- Commercial?: Yes
- Type of project: Next-generation high-speed broadband network
- Products: 'Superfast Broadband'
- Location: South Yorkshire region, England, UK
- Owner: originally: Yorkshire Forward subsequently: Department for Business, Innovation & Skills
- Established: April 2009; 15 years ago
- Disestablished: 15 August 2014; 10 years ago
- Funding: Grants, loans
- Status: defunct
- Website: www.digitalregion.co.uk

= Digital Region =

Internet infrastructure initiative in South Yorkshire, England

Digital Region, also stylised digital region, was a project in South Yorkshire set up to establish a high-speed next-generation 'Superfast Broadband' network in the specific region of northern England, first seeded in , with 97% population coverage expected by the end of 2012. It was the first of its kind in the United Kingdom (UK). The project was co-ordinated by Digital Region Limited (DRL), owned by the Department for Business, Innovation & Skills (BIS) (having taken over the role from the now defunct Yorkshire Forward), and the four local authorities that encompass South Yorkshire; these being Sheffield City Council, Barnsley Metropolitan Borough Council, Doncaster Metropolitan Borough Council, and Rotherham Metropolitan Borough Council. Thales Transport and Security was chosen to design, build and operate the project on behalf of Digital Region Limited (who will manage the project), registered in England no: 5586340, registered office: Electric Works, Sheffield Digital Campus, Sheffield, S1 2BJ.

On 15 August 2013, it was announced that the project would close, due to the ongoing financial issues it has been facing.

==Funding==
The hope of the project was that it would eventually become self-financing, however loans and grants of over £90 million were used to enable the project to start. The project received:
- £44 million grant funding from Yorkshire Forward and the European Regional Development Fund (ERDF);
- £40 million loan funding from Yorkshire Forward and the four local authorities;
- £10 million loan funding from the project technology partner, Thales Transport and Security.
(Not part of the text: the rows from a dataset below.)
@[simp] theorem State.fireShot_sound (ctx : EmitContext) (mirror head : Nat) (s : State) (hs : s.ReportSound) :
    (State.fireShot ctx mirror head s).ReportSound := by
  simp only [State.fireShot]; simp -implicitDefEqProofs (maxDischargeDepth := 9) [*]

@[simp] theorem State.judgeInstant_sound (ctx : EmitContext) (mirror head : Nat) (s : State) (hs : s.ReportSound) :
    (State.judgeInstant ctx mirror head s).1.ReportSound := by
  simp only [State.judgeInstant]; (repeat' split) <;> simp -implicitDefEqProofs (maxDischargeDepth := 9) [*]

@[simp] theorem State.handleInstant_sound (s : State) (hs : s.ReportSound) :
    (State.handleInstant s).1.ReportSound := by
  simp only [State.handleInstant]; (repeat' split) <;> simp -implicitDefEqProofs (maxDischargeDepth := 9) [*]

@[simp] theorem State.takeNotice_sound (n : Option Interruption) (s : State) (hs : s.ReportSound) :
    (State.takeNotice n s).ReportSound := by
  simp only [State.takeNotice]; (repeat' split) <;> simp -implicitDefEqProofs (maxDischargeDepth := 9) [*]

@[simp] theorem scheduledInstantAct_sound (s : State) (hs : s.ReportSound) :
    (scheduledInstantAct s).ReportSound := by
  simp only [scheduledInstantAct]; (repeat' split) <;> simp -implicitDefEqProofs (maxDischargeDepth := 9) [*]

@[simp] theorem firePulseEndAct_sound (s : State) (hs : s.ReportSound) :
    (firePulseEndAct s).ReportSound := by
  simp only [firePulseEndAct]; (repeat' split) <;> simp -implicitDefEqProofs (maxDischargeDepth := 9) [*]

@[simp] theorem emitExpiryAct_sound (s : State) (hs : s.ReportSound) :
    (emitExpiryAct s).ReportSound := by
  simp only [emitExpiryAct]; (repeat' split) <;> simp -implicitDefEqProofs (maxDischargeDepth := 9) [*]

@[simp] theorem takeRaisedHit_sound (r : State × Option ProximityHit) (h : r.1.ReportSound) : (takeRaisedHit r).ReportSound := by
  unfold takeRaisedHit; split <;> simp [h]

@[simp] theorem State.completeSet_sound (e : EchoSet) (s : State) (hs : s.ReportSound) :
    (State.completeSet e s).ReportSound := by
  simp only [State.completeSet]; (repeat' split) <;> simp -implicitDefEqProofs (maxDischargeDepth := 9) [*]

@[simp] theorem State.takeTransfers_sound (n : Nat) (s : State) (hs : s.ReportSound) :
    (State.takeTransfers n s).ReportSound := by
  induction n generalizing s with
  | zero => exact hs
  | succ n ih => unfold State.takeTransfers; split <;> simp -implicitDefEqProofs (maxDischargeDepth := 9) [*]

@[simp] theorem echoSetAct_sound (header : Bool) (bytes : List Byte) (s : State) (hs : s.ReportSound) :
    (echoSetAct header bytes s).ReportSound := by
  simp only [echoSetAct]; simp -implicitDefEqProofs (maxDischargeDepth := 9) [*]

@[simp] theorem settleEndAct_sound (s : State) (hs : s.ReportSound) :
    (settleEndAct s).ReportSound := by
  simp only [settleEndAct]; (repeat' split) <;> simp -implicitDefEqProofs (maxDischargeDepth := 9) [*]

@[simp] theorem grantTimeoutAct_sound (s : State) (hs : s.ReportSound) :
    (grantTimeoutAct s).ReportSound := by
  simp only [grantTimeoutAct]; (repeat' split) <;> simp -implicitDefEqProofs (maxDischargeDepth := 9) [*]

@[simp] theorem cameraEndAct_sound (camera : Nat) (s : State) (hs : s.ReportSound) :
    (cameraEndAct camera s).ReportSound := by
  simp only [cameraEndAct]; (repeat' split) <;> simp -implicitDefEqProofs (maxDischargeDepth := 9) [*]

@[simp] theorem photoReleaseAct_sound (s : State) (hs : s.ReportSound) :
    (photoReleaseAct s).ReportSound := by
  simp only [photoReleaseAct]; (repeat' split) <;> simp -implicitDefEqProofs (maxDischargeDepth := 9) [*]

@[simp] theorem State.updatePeer_sound (station : Nat) (f : Peer → Peer) (s : State) (hs : s.ReportSound) :
    (State.updatePeer station f s).ReportSound := by
  simp only [State.updatePeer]; (repeat' split) <;> simp -implicitDefEqProofs (maxDischargeDepth := 9) [*]

@[simp] theorem State.hear_sound (station : Nat) (spoken : Membership) (s : State) (hs : s.ReportSound) :
    (State.hear station spoken s).ReportSound := by
  simp only [State.hear]; (repeat' split) <;> simp -implicitDefEqProofs (maxDischargeDepth := 9) [*]

@[simp] theorem State.setPeerHold_sound (station : Nat) (on : Bool) (source : HoldSource) (s : State) (hs : s.ReportSound) :
    (State.setPeerHold station on source s).ReportSound := by
  simp only [State.setPeerHold]; (repeat' split) <;> simp -implicitDefEqProofs (maxDischargeDepth := 9) [*]

@[simp] theorem State.closeWindow_sound (station : Nat) (cause : CloseCause) (s : State) (hs : s.ReportSound) :
    (State.closeWindow station cause s).ReportSound := by
  simp only [State.closeWindow]; (repeat' split) <;> simp -implicitDefEqProofs (maxDischargeDepth := 9) [*]

@[simp] theorem State.grantQuiet_sound (station w : Nat) (s : State) (hs : s.ReportSound) :
    (State.grantQuiet station w s).ReportSound := by
  simp only [State.grantQuiet]; (repeat' split) <;> simp -implicitDefEqProofs (maxDischargeDepth := 9) [*]

@[simp] theorem State.takeQuiet_sound (station w : Nat) (s : State) (hs : s.ReportSound) :
    (State.takeQuiet station w s).ReportSound := by
  simp only [State.takeQuiet]; (repeat' split) <;> simp -implicitDefEqProofs (maxDischargeDepth := 9) [*]

@[simp] theorem State.takeBeacon_sound (station : Nat) (firing hold listed : Bool) (s : State) (hs : s.ReportSound) :
    (State.takeBeacon station firing hold listed s).ReportSound := by
  simp only [State.takeBeacon]; simp -implicitDefEqProofs (maxDischargeDepth := 9) [*]

@[simp] theorem State.takeContents_sound (own station : Nat) (c : Contents) (s : State) (hs : s.ReportSound) :
    (State.takeContents own station c s).ReportSound := by
  simp only [State.takeContents]; (repeat' split) <;> simp -implicitDefEqProofs (maxDischargeDepth := 9) [*]

@[simp] theorem State.removePeer_sound (station : Nat) (cause : LossCause) (s : State) (hs : s.ReportSound) :
    (State.removePeer station cause s).ReportSound := by
  simp only [State.removePeer]; (repeat' split) <;> simp -implicitDefEqProofs (maxDischargeDepth := 9) [*]

@[simp] theorem State.duplicate_sound (kind : FrameKind) (spoken : Membership) (s : State) (hs : s.ReportSound) :
    (State.duplicate kind spoken s).ReportSound := by
  simp only [State.duplicate]; simp -implicitDefEqProofs (maxDischargeDepth := 9) [*]

@[simp] theorem State.takeValid_sound (station : Nat) (c : Contents) (s : State) (hs : s.ReportSound) :
    (State.takeValid station c s).ReportSound := by
  simp only [State.takeValid]; (repeat' split) <;> simp -implicitDefEqProofs (maxDischargeDepth := 9) [*]

@[simp] theorem ageExpiryAct_sound (station : Nat) (s : State) (hs : s.ReportSound) :
    (ageExpiryAct station s).ReportSound := by
  simp only [ageExpiryAct]; (repeat' split) <;> simp -implicitDefEqProofs (maxDischargeDepth := 9) [*]

@[simp] theorem State.becomeLive_sound (s : State) (hs : s.ReportSound) :
    (State.becomeLive s).ReportSound := by
  simp only [State.becomeLive]; simp -implicitDefEqProofs (maxDischargeDepth := 9) [*]

@[simp] theorem State.tellLive_sound (s : State) (hs : s.ReportSound) :
    (State.tellLive s).ReportSound := by
  simp only [State.tellLive]; (repeat' split) <;> simp -implicitDefEqProofs (maxDischargeDepth := 9) [*]

@[simp] theorem joinExpiryAct_sound (s : State) (hs : s.ReportSound) :
    (joinExpiryAct s).ReportSound := by
  simp only [joinExpiryAct]; (repeat' split) <;> simp -implicitDefEqProofs (maxDischargeDepth := 9) [*]

@[simp] theorem windowExpiryAct_sound (station : Nat) (s : State) (hs : s.ReportSound) :
    (windowExpiryAct station s).ReportSound := by
  simp only [windowExpiryAct]; (repeat' split) <;> simp -implicitDefEqProofs (maxDischargeDepth := 9) [*]

@[simp] theorem accessExpiryAct_sound (s : State) (hs : s.ReportSound) :
    (accessExpiryAct s).ReportSound := by
  simp only [accessExpiryAct]; (repeat' split) <;> simp -implicitDefEqProofs (maxDischargeDepth := 9) [*]

@[simp] theorem State.sentNotice_sound (f : TxFrame) (s : State) (hs : s.ReportSound) :
    (State.sentNotice f s).ReportSound := by
  simp only [State.sentNotice]; (repeat' split) <;> simp -implicitDefEqProofs (maxDischargeDepth := 9) [*]

@[simp] theorem State.endSending_sound (f : TxFrame) (s : State) (hs : s.ReportSound) :
    (State.endSending f s).ReportSound := by
  simp only [State.endSending]; (repeat' split) <;> simp -implicitDefEqProofs (maxDischargeDepth := 9) [*]

@[simp] theorem sendingEndAct_sound (s : State) (hs : s.ReportSound) :
    (sendingEndAct s).ReportSound := by
  simp only [sendingEndAct]; (repeat' split) <;> simp -implicitDefEqProofs (maxDischargeDepth := 9) [*]

@[simp] theorem carrierRiseAct_sound (s : State) (hs : s.ReportSound) :
    (carrierRiseAct s).ReportSound := by
  simp only [carrierRiseAct]; (repeat' split) <;> simp -implicitDefEqProofs (maxDischargeDepth := 9) [*]

@[simp] theorem carrierFallAct_sound (s : State) (hs : s.ReportSound) :
    (carrierFallAct s).ReportSound := by
  simp only [carrierFallAct]; (repeat' split) <;> simp -implicitDefEqProofs (maxDischargeDepth := 9) [*]

@[simp] theorem jamExpiryAct_sound (s : State) (hs : s.ReportSound) :
    (jamExpiryAct s).ReportSound := by
  simp only [jamExpiryAct]; (repeat' split) <;> simp -implicitDefEqProofs (maxDischargeDepth := 9) [*]

@[simp] theorem beaconExpiryAct_sound (s : State) (hs : s.ReportSound) :
    (beaconExpiryAct s).ReportSound := by
  simp only [beaconExpiryAct]; (repeat' split) <;> simp -implicitDefEqProofs (maxDischargeDepth := 9) [*]

@[simp] theorem leaveExpiryAct_sound (s : State) (hs : s.ReportSound) :
    (leaveExpiryAct s).ReportSound := by
  simp only [leaveExpiryAct]; (repeat' split) <;> simp -implicitDefEqProofs (maxDischargeDepth := 9) [*]

@[simp] theorem State.takeJudged_sound (j : Except Discard (Nat × Contents)) (s : State) (hs : s.ReportSound) :
    (State.takeJudged j s).ReportSound := by
  simp only [State.takeJudged]; (repeat' split) <;> simp -implicitDefEqProofs (maxDischargeDepth := 9) [*]

@[simp] theorem State.completeFrame_sound (station kind : Byte) (payload : List Byte) (check : Word16) (s : State) (hs : s.ReportSound) :
    (State.completeFrame station kind payload check s).ReportSound := by
  simp only [State.completeFrame]; simp -implicitDefEqProofs (maxDischargeDepth := 9) [*]

@[simp] theorem State.huntByte_sound (preamble : Bool) (b : Byte) (s : State) (hs : s.ReportSound) :
    (State.huntByte preamble b s).ReportSound := by
  simp only [State.huntByte]; (repeat' split) <;> simp -implicitDefEqProofs (maxDischargeDepth := 9) [*]

@[simp] theorem State.headerBytes_sound (bs : List Byte) (s : State) (hs : s.ReportSound) :
    (State.headerBytes bs s).ReportSound := by
  simp only [State.headerBytes]; (repeat' split) <;> simp -implicitDefEqProofs (maxDischargeDepth := 9) [*]

@[simp] theorem State.bodyBytes_sound (bs : List Byte) (s : State) (hs : s.ReportSound) :
    (State.bodyBytes bs s).ReportSound := by
  simp only [State.bodyBytes]; (repeat' split) <;> simp -implicitDefEqProofs (maxDischargeDepth := 9) [*]

@[simp] theorem State.goodByte_sound (b : Byte) (s : State) (hs : s.ReportSound) :
    (State.goodByte b s).ReportSound := by
  simp only [State.goodByte]; (repeat' split) <;> simp -implicitDefEqProofs (maxDischargeDepth := 9) [*]

@[simp] theorem siteByteAct_sound (byte : Byte) (stopBitOk : Bool) (s : State) (hs : s.ReportSound) :
    (siteByteAct byte stopBitOk s).ReportSound := by
  simp only [siteByteAct]; (repeat' split) <;> simp -implicitDefEqProofs (maxDischargeDepth := 9) [*]

@[simp] theorem byteGapAct_sound (s : State) (hs : s.ReportSound) :
    (byteGapAct s).ReportSound := by
  simp only [byteGapAct]; (repeat' split) <;> simp -implicitDefEqProofs (maxDischargeDepth := 9) [*]

@[simp] theorem State.wholeFrame_sound (station kind : Byte) (payload : List Byte) (check : Word16) (s : State) (hs : s.ReportSound) :
    (State.wholeFrame station kind payload check s).ReportSound := by
  simp only [State.wholeFrame]; (repeat' split) <;> simp -implicitDefEqProofs (maxDischargeDepth := 9) [*]

@[simp] theorem siteFrameAct_sound (station kind : Byte) (payload : List Byte) (check : Word16) (s : State) (hs : s.ReportSound) :
    (siteFrameAct station kind payload check s).ReportSound := by
  simp only [siteFrameAct]; (repeat' split) <;> simp -implicitDefEqProofs (maxDischargeDepth := 9) [*]

@[simp] theorem State.setTable_rs (code : Nat) (v : List Int) (s : State) : (State.setTable code v s).ReportSound = s.ReportSound := by
  unfold State.setTable; split <;> simp

@[simp] theorem State.loadTable_sound (row : Nat) (s : State) (hs : s.ReportSound) :
    (State.loadTable row s).ReportSound := by
  simp only [State.loadTable]; (repeat' split) <;> simp -implicitDefEqProofs (maxDischargeDepth := 9) [*]

@[simp] theorem State.resetLoad_sound (row : Nat) (s : State) (hs : s.ReportSound) :
    (State.resetLoad row s).ReportSound := by
  simp only [State.resetLoad]; (repeat' split) <;> simp -implicitDefEqProofs (maxDischargeDepth := 9) [*]

@[simp] theorem State.recordCause_sound (cause : ResetCause) (row : Option Nat) (s : State) (hs : s.ReportSound) :
    (State.recordCause cause row s).ReportSound := by
  simp only [State.recordCause]; simp -implicitDefEqProofs (maxDischargeDepth := 9) [*]

@[simp] theorem State.raiseReady_sound (s : State) (hs : s.ReportSound) :
    (State.raiseReady s).ReportSound := by
  simp only [State.raiseReady]; simp -implicitDefEqProofs (maxDischargeDepth := 9) [*]

@[simp] theorem writeCompletionAct_sound (s : State) (hs : s.ReportSound) :
    (writeCompletionAct s).ReportSound := by
  simp only [writeCompletionAct]; (repeat' split) <;> simp -implicitDefEqProofs (maxDischargeDepth := 9) [*]

@[simp] theorem State.judgeThresholds_sound (s : State) (h : s.ReportSound) : s.judgeThresholds.ReportSound := by
  unfold State.judgeThresholds; (repeat' split)
  · exact State.raise_sound _ _ (State.withRps_rs _ _ h h.1)
  · exact State.raise_sound _ _ (State.withRps_rs _ _ h h.1)
  · exact h

@[simp] theorem State.configured_sound (new : Settings) (s : State) (hs : s.ReportSound) :
    (State.configured new s).ReportSound := by
  simp only [State.configured]; simp -implicitDefEqProofs (maxDischargeDepth := 9) [*]

@[simp] theorem configureAct_sound (entries : List SettingEntry) (s : State) (hs : s.ReportSound) :
    (configureAct entries s).ReportSound := by
  simp only [configureAct]; (repeat' split) <;> simp -implicitDefEqProofs (maxDischargeDepth := 9) [*]

@[simp] theorem loadTableAct_sound (code : Byte) (contents : List Byte) (s : State) (hs : s.ReportSound) :
    (loadTableAct code contents s).ReportSound := by
  simp only [loadTableAct]; (repeat' split) <;> simp -implicitDefEqProofs (maxDischargeDepth := 9) [*]

@[simp] theorem readTableAct_sound (code : Byte) (s : State) (hs : s.ReportSound) :
    (readTableAct code s).ReportSound := by
  simp only [readTableAct]; (repeat' split) <;> simp -implicitDefEqProofs (maxDischargeDepth := 9) [*]

@[simp] theorem calStoreAct_sound (row : Byte) (s : State) (hs : s.ReportSound) :
    (calStoreAct row s).ReportSound := by
  simp only [calStoreAct]; (repeat' split) <;> simp -implicitDefEqProofs (maxDischargeDepth := 9) [*]

@[simp] theorem State.reload_sound (row : Nat) (s : State) (hs : s.ReportSound) :
    (State.reload row s).ReportSound := by
  simp only [State.reload]; (repeat' split) <;> simp -implicitDefEqProofs (maxDischargeDepth := 9) [*]

@[simp] theorem calReloadAct_sound (row : Byte) (s : State) (hs : s.ReportSound) :
    (calReloadAct row s).ReportSound := by
  simp only [calReloadAct]; (repeat' split) <;> simp -implicitDefEqProofs (maxDischargeDepth := 9) [*]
Due to low take-up, the project suffered a very significant operating loss; not even taking into account the substantial interest payments due on loans for capital construction.

==Coverage==
The project area covered the city, towns and villages of Sheffield, Barnsley, Doncaster, and Rotherham. It was expected to serve around 1.3 million people, 546,000 homes, and 40,000 businesses.

==Closure==
Whilst the build of the project was substantially completed, it had a low take-up. None of the six major consumer ISPs were signed up to resell services on the network, and after a number of significant startups on the Digital Region network enjoyed success with Superfast Fibre in South Yorkshire, the incumbent telephone operator British Telecom (BT), deployed its own fibre-based broadband services, attracting many more users due to an existing user base upgrading, and the wide variety of ISPs available (PlusNet, Sky, TalkTalk, and BT).

The Digital Region network closed finally on 15 August 2014, with many of its resellers closing at that point. Origin Broadband acquired many of the customers who were on the Digital Region network, and succeeded the defunct network with their own bespoke ADSL2+ network, while other ISPs went on to be resellers for other network operators.